ARG CUDA_VERSION=12.8.1
#################### BASE BUILD IMAGE ####################
# prepare basic build environment
FROM nvidia/cuda:${CUDA_VERSION}-devel-ubuntu20.04 AS base
ARG CUDA_VERSION=12.8.1
ARG PYTHON_VERSION=3.12
ARG TARGETPLATFORM
ENV DEBIAN_FRONTEND=noninteractive

# Install Python and other dependencies
RUN echo 'tzdata tzdata/Areas select America' | debconf-set-selections \
    && echo 'tzdata tzdata/Zones/America select Los_Angeles' | debconf-set-selections \
    && apt-get update -y \
    && apt-get install -y ccache software-properties-common git curl sudo \
    && for i in 1 2 3; do \
        add-apt-repository -y ppa:deadsnakes/ppa && break || \
        { echo "Attempt $i failed, retrying in 5s..."; sleep 5; }; \
    done \
    && apt-get update -y \
    && apt-get install -y python${PYTHON_VERSION} python${PYTHON_VERSION}-dev python${PYTHON_VERSION}-venv \
    && update-alternatives --install /usr/bin/python3 python3 /usr/bin/python${PYTHON_VERSION} 1 \
    && update-alternatives --set python3 /usr/bin/python${PYTHON_VERSION} \
    && ln -sf /usr/bin/python${PYTHON_VERSION}-config /usr/bin/python3-config \
    && curl -sS https://bootstrap.pypa.io/get-pip.py | python${PYTHON_VERSION} \
    && python3 --version && python3 -m pip --version
# Install uv for faster pip installs
RUN --mount=type=cache,target=/root/.cache/uv \
    python3 -m pip install uv

# This timeout (in seconds) is necessary when installing some dependencies via uv since it's likely to time out
# Reference: https://github.com/astral-sh/uv/pull/1694
ENV UV_HTTP_TIMEOUT=500
ENV UV_INDEX_STRATEGY="unsafe-best-match"

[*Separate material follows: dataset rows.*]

/-- A running channel is pre-empted (R360): a COPY whose source is not the host keeps up to 1 KB read and not yet written, how much of it
the manual leaves open (assumption 116). -/
def Mach.dmaPreempt (m : Mach) (u : DmaUnit) (ch : Nat) : Mach :=
  let t := m.xfer u ch
  let left := m.dmaFld u F.DMA_CHn_REMAIN_REMAIN ch
  let kept := m.dmaKept u ch
  let f := m.fresh
  let more := min (64 * ((Config.freeWord f.1).toNat % 17)) left - kept.length
  let a := (t.copied (t.count - left) kept.length f.1 (kept ++
    m.dmaRead u t.srcSpace (t.src + (t.count - left) + kept.length) more [])).drop kept.length
  let m := if t.op = 0 ∧ t.srcSpace ≠ 2 then
      ((f.2).dmaKeep u ch (kept ++ a)).dmaSnoop u t.snoop (t.count - left + kept.length) a
    else m
  (m.dmaPut u F.DMA_CHn_STATUS_STATE ch 2).dmaUpd u (fun r => (r.inc (F.DMA_CHn_STATUS_PREEMPTS (dmaBase u) ch)).inc
    (F.DMA_PREEMPTED_COUNT (dmaBase u)))

/-- A channel starts: its checks, then the unit by priority; `beats` beats of 64 B move before the next event. -/
def Mach.dmaBegin (m : Mach) (u : DmaUnit) (ch beats : Nat) (host : List Byte) : Mach :=
  let m := match u with | .lane l => m.wakeLane l | .sc => m
  let t := m.xfer u ch
  let c := m.dmaCheck u ch
  let m := (m.dmaPut u F.DMA_CHn_STATUS_ERROR ch 0).dmaPut u F.DMA_CHn_STATUS_DIFFER ch 0
  let m := (m.dmaPut u F.DMA_CHn_STATUS_PREEMPTS ch 0).dmaPut u F.DMA_CHn_REMAIN_REMAIN ch t.count
  let m := ((m.dmaPut u F.DMA_CHn_DIFF_OFFSET ch 0xFFFFFFFF).dmaPut u F.DMA_CHn_DIFF_COUNT_COUNT ch 0).dmaKeep u ch []
  if c ≠ 0 then (m.dmaError u ch c t.dst).countActive u t t.dst t.count
  else
    let m := (m.dmaPut u F.DMA_CHn_CTRL_ENABLE ch 1).dmaPut u F.DMA_CHn_STATUS_STATE ch 1
    let m := (List.range (dmaChannels u)).foldl (fun (m : Mach) k =>
      if k ≠ ch ∧ m.dmaState u k = 1 ∧ t.prio < m.dmaFld u F.DMA_CHn_CTRL_PRIORITY k then m.dmaPreempt u k else m) m
    let m := m.dmaView u
    if m.dmaOutranked u ch then m else m.dmaRun u ch (beats * 64) host

/-- ABORT (R362): what has been read and not written is discarded. -/
def Mach.dmaAbort (m : Mach) (u : DmaUnit) (ch : Nat) : Mach := m.whenOn fun m =>
  if m.dmaState u ch = 1 ∨ m.dmaState u ch = 2 then
    let t := m.xfer u ch
    let at_ := t.dst + (t.count - m.dmaFld u F.DMA_CHn_REMAIN_REMAIN ch)
    (((m.dmaKeep u ch []).dmaHold u (fun h => { h with stop := Store.set (fun _ => 0) h.stop ch at_ })).dmaPut u
      F.DMA_CHn_STATUS_STATE ch 3).dmaResume u
  else m

/-- The bits of CHn_CTRL that a write leaves: in the SC DMA block LANES and SNOOP are reserved (R363). -/
def dmaCtrlBits (u : DmaUnit) (ctrl : Nat) : Nat :=
  match u with
  | .lane _ => bitsOf ctrl 29 9 * 2 ^ 9
  | .sc => bitsOf ctrl 29 16 * 2 ^ 16

/-- A write of CHn_CTRL. A busy channel takes only ABORT; a stopping one takes a start for later (R360, R362). A host channel
starts only in the lanes of LANES (R358). -/
def Mach.dmaCtrl (m : Mach) (u : DmaUnit) (ch ctrl beats : Nat) (host : List Byte) : Mach := m.whenOn fun m =>
  let st := m.dmaState u ch
  let mine := match u with
    | .lane l => decide (ch < 12) || bitOf ctrl (9 + laneIx l)
    | .sc => true
  let keep := fun (m : Mach) => m.dmaUpd u (fun r =>
    r.set (dmaBase u + 0x400 + ch * 0x40) (BitVec.ofNat 32 (dmaCtrlBits u ctrl)))
  if dmaChannels u ≤ ch then m
  else if st = 1 ∨ st = 2 then
    if bitOf ctrl 30 then m.dmaAbort u ch else m.dmaUpd u (fun r => r.incReg (dmaBase u + 0x20))
  else if st = 3 then
    let m := (keep m).dmaPut u F.DMA_CHn_CTRL_ENABLE ch 1
    if bitOf ctrl 31 && mine then (m.dmaPut u F.DMA_CHn_STATUS_DEFERRED ch 1).dmaView u else m
  else
    let m := keep m
    if bitOf ctrl 31 && mine then m.dmaBegin u ch beats host else m

/-- A transfer ends at the source address it has reached, with an error. -/
def Mach.dmaSourceError (m : Mach) (u : DmaUnit) (ch code : Nat) : Mach :=
  (m.dmaError u ch code ((m.xfer u ch).src + (m.xfer u ch).count - m.dmaFld u F.DMA_CHn_REMAIN_REMAIN ch)).dmaResume u

/-- DMA_DONE: the rest is moved and acknowledged. A host read that brings too little ends in error 4, an uncorrectable error of the
source in error 3. -/
def Mach.dmaFinish (m : Mach) (u : DmaUnit) (ch : Nat) (e : XferEnd) : Mach := m.whenOn fun m =>
  if m.dmaState u ch ≠ 1 ∨ m.dmaOutranked u ch then m
  else if e.uncorrectable ∧ (m.xfer u ch).op ≠ 1 then m.dmaSourceError u ch 3
  else
    let m := m.dmaRun u ch (m.dmaFld u F.DMA_CHn_REMAIN_REMAIN ch) e.host
    if m.dmaState u ch ≠ 1 then m
    else if m.dmaFld u F.DMA_CHn_REMAIN_REMAIN ch = 0 then m.dmaEnd u ch
    else m.dmaSourceError u ch 4

/-- The writable bits of a register take the value; a write-only register keeps nothing. -/
def Regs.write (r : Regs) (b : Blk) (off v : Nat) : Regs :=
  match findRow b off with
  | none => r
  | some row =>
    if row.acc == .wo || row.acc == .cmd then r
    else
      let a := blkBase b + off
      let w := BitVec.ofNat 32 v
      let k := BitVec.ofNat 32 row.mask
      r.set a ((r.get a &&& ~~~k) ||| (w &&& k))

/-- A running or pre-empted channel takes only ABORT (R360); one that stops takes the registers of a deferred start (R362). -/
def Mach.dmaBusy (m : Mach) (u : DmaUnit) (off : Nat) : Bool :=
  decide (0x400 ≤ off) && decide (1 ≤ m.dmaState u ((off - 0x400) / 0x40)) && decide (m.dmaState u ((off - 0x400) / 0x40) ≤ 2)

/-- A register of a channel written by the channel's owner (R358, R360); a write to a reserved offset has no effect (R10). -/
def Mach.dmaRegWrite (m : Mach) (u : DmaUnit) (off v : Nat) : Mach := m.whenOn fun m =>
  if (findRow (dmaBlk u) off).isNone then m
  else if off % 0x40 = 0 then m.dmaCtrl u ((off - 0x400) / 0x40) v 0 []
  else m.dmaUpd u (fun r => if m.dmaBusy u off then r.incReg (dmaBase u + 0x20) else r.write (dmaBlk u) off v)

/-- DMA_STOPPED (R362): IDLE with error 8, and its error bit (R361); then a deferred start begins. -/
def Mach.dmaStopped (m : Mach) (u : DmaUnit) (ch : Nat) : Mach := m.whenOn fun m =>
  if m.dmaState u ch ≠ 3 then m
  else
    let later := decide (m.dmaFld u F.DMA_CHn_STATUS_DEFERRED ch = 1)
    let m := ((m.dmaPut u F.DMA_CHn_STATUS_STATE ch 0).dmaPut u F.DMA_CHn_STATUS_ERROR ch 8).dmaPut u F.DMA_CHn_STATUS_DEFERRED ch 0
    let m := m.dmaPut u F.DMA_CHn_CTRL_ENABLE ch 0
    let m := m.dmaUpd u (fun r => (r.incReg (dmaBase u + 0x20)).set (dmaBase u + 0x24)
      (BitVec.ofNat 32 (Store.get (fun _ => 0) (m.dmaHeld u).stop ch)))
    let m := (m.dmaRaise u (I.DMA_ERR + ch)).dmaView u
    if later then m.dmaBegin u ch 0 [] else m

end Sys2Proof.Machine
end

# Upgrade to GCC 10 to avoid https://gcc.gnu.org/bugzilla/show_bug.cgi?id=92519
# as it was causing spam when compiling the CUTLASS kernels
RUN apt-get install -y gcc-10 g++-10
RUN update-alternatives --install /usr/bin/gcc gcc /usr/bin/gcc-10 110 --slave /usr/bin/g++ g++ /usr/bin/g++-10
RUN <<EOF
gcc --version
EOF

# Workaround for https://github.com/openai/triton/issues/2507 and
# https://github.com/pytorch/pytorch/issues/107960 -- hopefully
# this won't be needed for future versions of this docker image
# or future versions of triton.
RUN ldconfig /usr/local/cuda-$(echo $CUDA_VERSION | cut -d. -f1,2)/compat/

WORKDIR /workspace

# install build and runtime dependencies

# arm64 (GH200) build follows the practice of "use existing pytorch" build,
# we need to install torch and torchvision from the nightly builds first,
# pytorch will not appear as a vLLM dependency in all of the following steps
# after this step
RUN --mount=type=cache,target=/root/.cache/uv \
    if [ "$TARGETPLATFORM" = "linux/arm64" ]; then \
        uv pip install --system --index-url https://download.pytorch.org/whl/nightly/cu128 "torch==2.8.0.dev20250318+cu128" "torchvision==0.22.0.dev20250319";  \
        uv pip install --system --index-url https://download.pytorch.org/whl/nightly/cu128 --pre pytorch_triton==3.3.0+gitab727c40; \
    fi

COPY requirements/common.txt requirements/common.txt
COPY requirements/cuda.txt requirements/cuda.txt
RUN --mount=type=cache,target=/root/.cache/uv \
    uv pip install --system -r requirements/cuda.txt \
    --extra-index-url https://download.pytorch.org/whl/cu$(echo $CUDA_VERSION | cut -d. -f1,2 | tr -d '.')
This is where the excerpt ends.